Milk prices for the 25/26 financial year:
Milk processor Bulla Dairy Foods has set an opening range between $8.40 and $9.20/kg MS — up from $8.05–$8.85/kg MS last season.
Saputo Dairy Australia has offered a weighted average of $8.80–$8.95/kg MS, while Burra Foods is sitting between $8.60 and $9.10/kg MS.
Fonterra has announced an average farmgate milk price of $10.00/kg MS, but with a wide forecast range of $8.00–$11.00.
Australian Consolidated Milk revised its opening price upwards to $9 just days after its initial announcement, up from their range of $7.80 to $8.20 for 2024/25.
“We're coming off a milk price drop last season,” said Billing. “The prices being announced now for the current season are nowhere near as much as what farmers are going to need to be sustainable.”
Billing said many farmers are already making “really difficult decisions” as drought conditions intensify across the region.
“Selling cows, where the next load of food is coming from, all of those big critical decisions are being made every day across the state at the moment,” he said.
“A lot of the reserves that farms have built up over a number of years all went last year. Quite a few southwest dairy farmers have gone into a season with another failed autumn.
“A lot of farmers have re-sewn pastures only to see them strike and then die because of the lack of rainfall.”
“A margin is a very rare thing in the farming sector”
Part of the issue of disappointing numbers lies in the pricing strategy of processors. While they factor in a margin to protect their business, Billing said farmers are rarely afforded the same buffer.
“They’re probably looking at pricing in a margin for themselves. What we're saying is that farmers haven't had that opportunity,” Billing said. “A margin is a very rare thing in the farming sector at the moment.”
It’s hard to know what the markups on dairy products look like for milk processors once they hit supermarket shelves, as most are not publicly listed and, as a result, do not release profit and loss statements.
“What I would say is that domestic pricing has stabilised. The domestic market is reasonably strong at the moment, as is the global market,” Billing said.
“So we would assume as farmers that there is more margin in the system, and we just want to see some of that margin flow through to us.”
Billing said the support of milk processors is needed now more than ever to ensure a sufficient milk pool from local suppliers is available to them in the long run.

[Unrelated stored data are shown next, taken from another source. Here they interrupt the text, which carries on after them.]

-- ==== Sys2Proof/Laws/Memory.lean ====
section
/-! SUPPORT. Memory: a read after a write, the frame of a write, and that every operation keeps the
canonical form (20_memory.md R51, R61). -/

namespace Sys2Proof.Machine

variable {c : Config} {m : Memory} {lo : Nat}

theorem memWfFrom_cons {k : Nat} {b : Byte} : memWfFrom c lo ((k, b) :: m) = true ↔
    lo ≤ k ∧ k < c.memSize ∧ b ≠ resetByte c k ∧ memWfFrom c (k + 1) m = true := by
  simp [memWfFrom, and_assoc]

/-- The form above a bound is the form above any lower bound. -/
theorem memWfFrom_mono {hi : Nat} (h : memWfFrom c hi m = true) (hle : lo ≤ hi) :
    memWfFrom c lo m = true := by
  cases m with
  | nil => rfl
  | cons e rest =>
    obtain ⟨k, b⟩ := e
    rw [memWfFrom_cons] at h ⊢
    exact ⟨by omega, h.2⟩

/-- Below the bound nothing is listed. -/
theorem memRead_below {a : Nat} (h : memWfFrom c lo m = true) (ha : a < lo) :
    memRead c m a = resetByte c a := by
  induction m generalizing lo with
  | nil => rfl
  | cons e rest ih =>
    obtain ⟨k, b⟩ := e
    rw [memWfFrom_cons] at h
    rw [memRead, if_neg (by omega)]
    exact ih h.2.2.2 (by omega)

theorem memRead_memCons_ne {a a' : Nat} (b : Byte) (h : a ≠ a') :
    memRead c (memCons c a b m) a' = memRead c m a' := by
  unfold memCons; split
  · rfl
  · simp [memRead, h]

theorem memRead_memCons_same {a : Nat} (b : Byte) (h : memRead c m a = resetByte c a) :
    memRead c (memCons c a b m) a = b := by
  unfold memCons; split
  · simp_all
  · simp [memRead]

/-- A write leaves every other address alone, in any memory. -/
theorem memRead_memWrite_ne {a a' : Nat} (b : Byte) (h : a ≠ a') :
    memRead c (memWrite c m a b) a' = memRead c m a' := by
  induction m with
  | nil => exact memRead_memCons_ne b h
  | cons e rest ih =>
    obtain ⟨k, x⟩ := e
    unfold memWrite
    split
    · exact memRead_memCons_ne b h
    · split
      · subst_vars; rw [memRead_memCons_ne b h, memRead, if_neg h]
      · simp only [memRead, ih]

/-- A read after a write to the same address gives the byte written. -/
theorem memRead_memWrite_same {a : Nat} (b : Byte) (h : memWfFrom c lo m = true) :
    memRead c (memWrite c m a b) a = b := by
  induction m generalizing lo with
  | nil => exact memRead_memCons_same b rfl
  | cons e rest ih =>
    obtain ⟨k, x⟩ := e
    have hw := memWfFrom_cons.1 h
    unfold memWrite
    split
    · exact memRead_memCons_same b (memRead_below (lo := k) (memWfFrom_cons.2 ⟨le_rfl, hw.2⟩) ‹_›)
    · split
      · subst_vars; exact memRead_memCons_same b (memRead_below hw.2.2.2 (by omega))
      · rw [memRead, if_neg (by omega)]; exact ih hw.2.2.2

theorem memWfFrom_memCons {a : Nat} (b : Byte) (h : memWfFrom c (a + 1) m = true) (hlo : lo ≤ a)
    (ha : a < c.memSize) : memWfFrom c lo (memCons c a b m) = true := by
  unfold memCons; split
  · exact memWfFrom_mono h (by omega)
  · exact memWfFrom_cons.2 ⟨hlo, ha, ‹_›, h⟩

/-- A write keeps the canonical form. -/
theorem memWfFrom_memWrite {a : Nat} (b : Byte) (h : memWfFrom c lo m = true) (hlo : lo ≤ a)
    (ha : a < c.memSize) : memWfFrom c lo (memWrite c m a b) = true := by
  induction m generalizing lo with
  | nil => exact memWfFrom_memCons b rfl hlo ha
  | cons e rest ih =>
    obtain ⟨k, x⟩ := e
    have hw := memWfFrom_cons.1 h
    unfold memWrite
    split
    · exact memWfFrom_memCons b (memWfFrom_cons.2 ⟨by omega, hw.2⟩) hlo ha
    · split
      · subst_vars; exact memWfFrom_memCons b hw.2.2.2 hlo ha
      · exact memWfFrom_cons.2 ⟨hw.1, hw.2.1, hw.2.2.1, ih hw.2.2.2 (by omega)⟩

theorem memWf_memWrite {a : Nat} (b : Byte) (h : Memory.wf c m = true) (ha : a < c.memSize) :
    Memory.wf c (memWrite c m a b) = true := memWfFrom_memWrite b h (Nat.zero_le a) ha

/-! ### Bytes of the state -/

variable {s : State}

theorem State.readByte_congr {t : State} (hc : t.cfg = s.cfg) (hm : t.mem = s.mem) (a : Nat) :
    t.readByte a = s.readByte a := by simp [State.readByte, hc, hm]

@[simp] theorem State.readByte_goTo (a b : Nat) : (s.goTo a).readByte b = s.readByte b := rfl

theorem State.readByte_writeByte_ne {a a' : Nat} (b : Byte) (h : a ≠ a') :
    (s.writeByte a b).readByte a' = s.readByte a' := memRead_memWrite_ne b h

theorem State.readByte_writeByte_same (a : Nat) (b : Byte) (h : Memory.wf s.cfg s.mem = true) :
    (s.writeByte a b).readByte a = b := memRead_memWrite_same b h

/-- Writing bytes changes nothing but memory. -/
theorem State.writeBytes_eq (a : Nat) (bs : List Byte) :
    s.writeBytes a bs = { s with mem := (s.writeBytes a bs).mem } := by
  induction bs generalizing s a with
  | nil => rfl
  | cons b bs ih => simp only [State.writeBytes]; rw [ih]; rfl

@[simp] theorem State.writeBytes_cfg (a : Nat) (bs : List Byte) :
    (s.writeBytes a bs).cfg = s.cfg := by rw [State.writeBytes_eq]
@[simp] theorem State.writeBytes_v (a : Nat) (bs : List Byte) :
    (s.writeBytes a bs).v = s.v := by rw [State.writeBytes_eq]
@[simp] theorem State.writeBytes_i (a : Nat) (bs : List Byte) :
    (s.writeBytes a bs).i = s.i := by rw [State.writeBytes_eq]
@[simp] theorem State.writeBytes_pc (a : Nat) (bs : List Byte) :
    (s.writeBytes a bs).pc = s.pc := by rw [State.writeBytes_eq]
@[simp] theorem State.writeBytes_stack (a : Nat) (bs : List Byte) :
    (s.writeBytes a bs).stack = s.stack := by rw [State.writeBytes_eq]
@[simp] theorem State.writeBytes_dt (a : Nat) (bs : List Byte) :
    (s.writeBytes a bs).dt = s.dt := by rw [State.writeBytes_eq]
@[simp] theorem State.writeBytes_st (a : Nat) (bs : List Byte) :
    (s.writeBytes a bs).st = s.st := by rw [State.writeBytes_eq]
@[simp] theorem State.writeBytes_disp (a : Nat) (bs : List Byte) :
    (s.writeBytes a bs).disp = s.disp := by rw [State.writeBytes_eq]
@[simp] theorem State.writeBytes_dirty (a : Nat) (bs : List Byte) :
    (s.writeBytes a bs).dirty = s.dirty := by rw [State.writeBytes_eq]
@[simp] theorem State.writeBytes_waiting (a : Nat) (bs : List Byte) :
    (s.writeBytes a bs).waiting = s.waiting := by rw [State.writeBytes_eq]
@[simp] theorem State.writeBytes_status (a : Nat) (bs : List Byte) :
    (s.writeBytes a bs).status = s.status := by rw [State.writeBytes_eq]
@[simp] theorem State.writeBytes_inputs (a : Nat) (bs : List Byte) :
    (s.writeBytes a bs).inputs = s.inputs := by rw [State.writeBytes_eq]
@[simp] theorem State.writeBytes_stepNo (a : Nat) (bs : List Byte) :
    (s.writeBytes a bs).stepNo = s.stepNo := by rw [State.writeBytes_eq]
@[simp] theorem State.writeBytes_frames (a : Nat) (bs : List Byte) :
    (s.writeBytes a bs).frames = s.frames := by rw [State.writeBytes_eq]

/-- Writing bytes leaves every byte outside their range alone. -/
theorem State.readByte_writeBytes_outside {a a' : Nat} {bs : List Byte}
    (h : a' < a ∨ a + bs.length ≤ a') : (s.writeBytes a bs).readByte a' = s.readByte a' := by
  induction bs generalizing s a with
  | nil => rfl
  | cons b bs ih =>
    simp only [List.length_cons] at h
    rw [State.writeBytes, ih (by omega), State.readByte_writeByte_ne b (by omega)]

/-- Writing bytes below MEM_SIZE keeps the canonical form. -/
theorem State.memWf_writeBytes {a : Nat} {bs : List Byte} (h : Memory.wf s.cfg s.mem = true)
    (hb : bs = [] ∨ a + bs.length ≤ s.cfg.memSize) :
    Memory.wf s.cfg (s.writeBytes a bs).mem = true := by
  induction bs generalizing s a with
  | nil => exact h
  | cons b bs ih =>
    simp only [List.length_cons, reduceCtorEq, false_or] at hb
    exact ih (s := s.writeByte a b) (memWf_memWrite (c := s.cfg) b h (show a < s.cfg.memSize by omega))
      (.inr (show a + 1 + bs.length ≤ s.cfg.memSize by omega))

/-- After writing bytes below MEM_SIZE, each address of their range holds its byte. -/
theorem State.readByte_writeBytes_inside {a : Nat} {bs : List Byte} (h : Memory.wf s.cfg s.mem = true)
    (hb : a + bs.length ≤ s.cfg.memSize) {k : Nat} (hk : k < bs.length) :
    (s.writeBytes a bs).readByte (a + k) = bs[k] := by
  induction bs generalizing s a k with
  | nil => simp at hk
  | cons b bs ih =>
    simp only [List.length_cons] at hb hk
    have hw : Memory.wf (s.writeByte a b).cfg (s.writeByte a b).mem = true :=
      memWf_memWrite (c := s.cfg) b h (show a < s.cfg.memSize by omega)
    cases k with
    | zero =>
      rw [State.writeBytes, State.readByte_writeBytes_outside (by omega)]
      exact State.readByte_writeByte_same a b h
    | succ k =>
      have := ih (s := s.writeByte a b) (a := a + 1) hw
        (show a + 1 + bs.length ≤ s.cfg.memSize by omega) (by omega : k < bs.length)
      rw [State.writeBytes, List.getElem_cons_succ, ← this]
      congr 1; omega

@[simp] theorem State.length_readBytes (a n : Nat) : (s.readBytes a n).length = n := by
  induction n generalizing a with
  | zero => rfl
  | succ n ih => simp [State.readBytes, ih]

theorem State.getElem_readBytes (a n : Nat) {k : Nat} (hk : k < (s.readBytes a n).length) :
    (s.readBytes a n)[k] = s.readByte (a + k) := by
  induction n generalizing a k with
  | zero => simp [State.readBytes] at hk
  | succ n ih =>
    cases k with
    | zero => rfl
    | succ k =>
      simp only [State.readBytes, List.getElem_cons_succ]
      rw [ih]; congr 1; omega

/-- The bound check in one inequality: the range is empty or ends at most at MEM_SIZE. -/
theorem State.fits_iff (a n : Nat) : s.fits a n = true ↔ n = 0 ∨ a + n ≤ s.cfg.memSize := by
  simp only [State.fits, Bool.or_eq_true, decide_eq_true_eq]; omega

theorem State.fits_eq_false (a n : Nat) :
    s.fits a n = false ↔ n ≠ 0 ∧ s.cfg.memSize ≤ a + n - 1 := by simp [State.fits]

end Sys2Proof.Machine
end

“We just want the processors to stand beside us and get us through this period,” he said. “If they do that, they'll have a milk pool that they'll be able to draw from into the future.”
“I think if there’s less milk, we'll see processors leave the Australian market. In the longer term, if there's no milk to fill their plants, then that's got long-term ramifications.”

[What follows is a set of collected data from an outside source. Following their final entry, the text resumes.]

theorem execFatal_stackOverflow : s.execFatal i = some .stackOverflow ↔
    ∃ (nnn : Addr12) (l : Nat), i = .call nnn ∧ s.cfg.stackLimit = some l ∧ l ≤ s.stack.length := by
  cases i <;> simp [State.execFatal, State.stackFull_iff]

theorem execFatal_memoryOverflow : s.execFatal i = some .memoryOverflow ↔
    (∃ x y n, i = .drw x y n ∧ 0 < n.toNat ∧ s.cfg.memSize ≤ s.i.toNat + n.toNat - 1) ∨
    (∃ x, i = .ldBVx x ∧ s.cfg.memSize ≤ s.i.toNat + 2) ∨
    (∃ x, (i = .ldMemVx x ∨ i = .ldVxMem x) ∧ s.cfg.memSize ≤ s.i.toNat + x.val) := by
  cases i <;> simp [State.execFatal, State.fits_eq_false, Nat.pos_iff_ne_zero]

theorem execFatal_ne_nullInstruction : s.execFatal i ≠ some .nullInstruction := by
  cases i <;> simp [State.execFatal]

theorem execFatal_ne_undefinedOpcode : s.execFatal i ≠ some .undefinedOpcode := by
  cases i <;> simp [State.execFatal]

/-! ### Timers and the tone (60_exceptions.md R236, R242) -/

theorem countDown_eq_zero_iff {b : Byte} {due : Bool} (hb : b ≠ 0) :
    countDown due b = 0 ↔ due = true ∧ b = 1 := by
  cases due
  · simpa using hb
  · simp only [countDown, hb, ne_eq, not_false_eq_true, and_self, if_true, true_and]
    constructor <;> intro h <;> bv_omega

/-- A tick changes the tone exactly from on to off, and takes ST from 1 to do so. -/
theorem tone_countDown_ne {b : Byte} {due : Bool} (h : (countDown due b != 0) ≠ (b != 0)) :
    due = true ∧ b = 1 := by
  by_cases hb : b = 0
  · simp [hb, countDown] at h
  · have hoff : ¬ (countDown due b != 0) = true := fun hon => h (by rw [hon]; simpa using hb)
    exact (countDown_eq_zero_iff hb).1 (by simpa using hoff)

/-- A completed step whose instruction keeps a timer leaves the timer counted down by its tick. -/
theorem step_timer {timer : State → Byte}
    (hend : ∀ u, timer u.endStep = countDown u.input.tick (timer u))
    (hkeep : ∀ i u, s.nextInstr = some i → exec i s = .next u → timer u = timer s)
    (h : step s = .next t) (ht : t.status = .running) :
    timer t = countDown s.input.tick (timer s) := by
  obtain ⟨k, rfl⟩ | ⟨u, rfl, -, hin, -, hu⟩ := step_fatal_or_ends h
  · cases ht
  · have hkept : timer u = timer s := by
      obtain ⟨-, rfl⟩ | ⟨i, hi, hexec⟩ := hu
      · rfl
      · exact hkeep i u hi hexec
    rw [hend, hin, hkept]

/-- FX15 is DT's one writer but for the tick. -/
theorem step_dt (h : step s = .next t) (ht : t.status = .running)
    (hi : ∀ x, s.nextInstr ≠ some (.ldDTVx x)) : t.dt = countDown s.input.tick s.dt := by
  refine step_timer (fun _ => rfl) (fun i u hnext hexec => Decidable.by_contra fun hne => ?_) h ht
  obtain ⟨-, -, hdt, -⟩ := specialStateHasTheListedWriters i s u hexec
  obtain ⟨x, rfl⟩ := hdt hne
  exact hi x hnext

Australia’s dairy future under threat?
Australia is currently self-sufficient in dairy, but Billing cautioned that shrinking milk volumes could open the door to greater reliance on overseas products.
“Some of the supermarkets are already doing that on the back of price rather than quality, and provenance of grown products,” he said.
But the loss of dairy farmers in local West Vic communities doesn’t just affect supply chains.
“Shrinking of the milk pool takes those farmers out of the system and out of the community,” Billing said.
“A lot of rural communities in Victoria rely on dairy farmers to keep their communities alive — particularly the likes of Cobden over this way, and other areas around the state.”
With the dairy industry now in its “trading period”, where processors can revise prices and farmers assess contract offers ahead of the new season, Billing said movement has already begun.
Australian Consolidated Milk is one of the first processors to revise their opening price to $9/kg MS.
“We would expect that there’ll be some companies that'll start to look at their pricing and see whether that’s going to retain dairy farmers as their suppliers,” he said.
Billing encouraged farmers to explore their options.
“I think it's important that farmers shop around and get the best price for their business. A few cents a kilogram of milk solids is going to make a big difference for farmers that are really cash-strapped.”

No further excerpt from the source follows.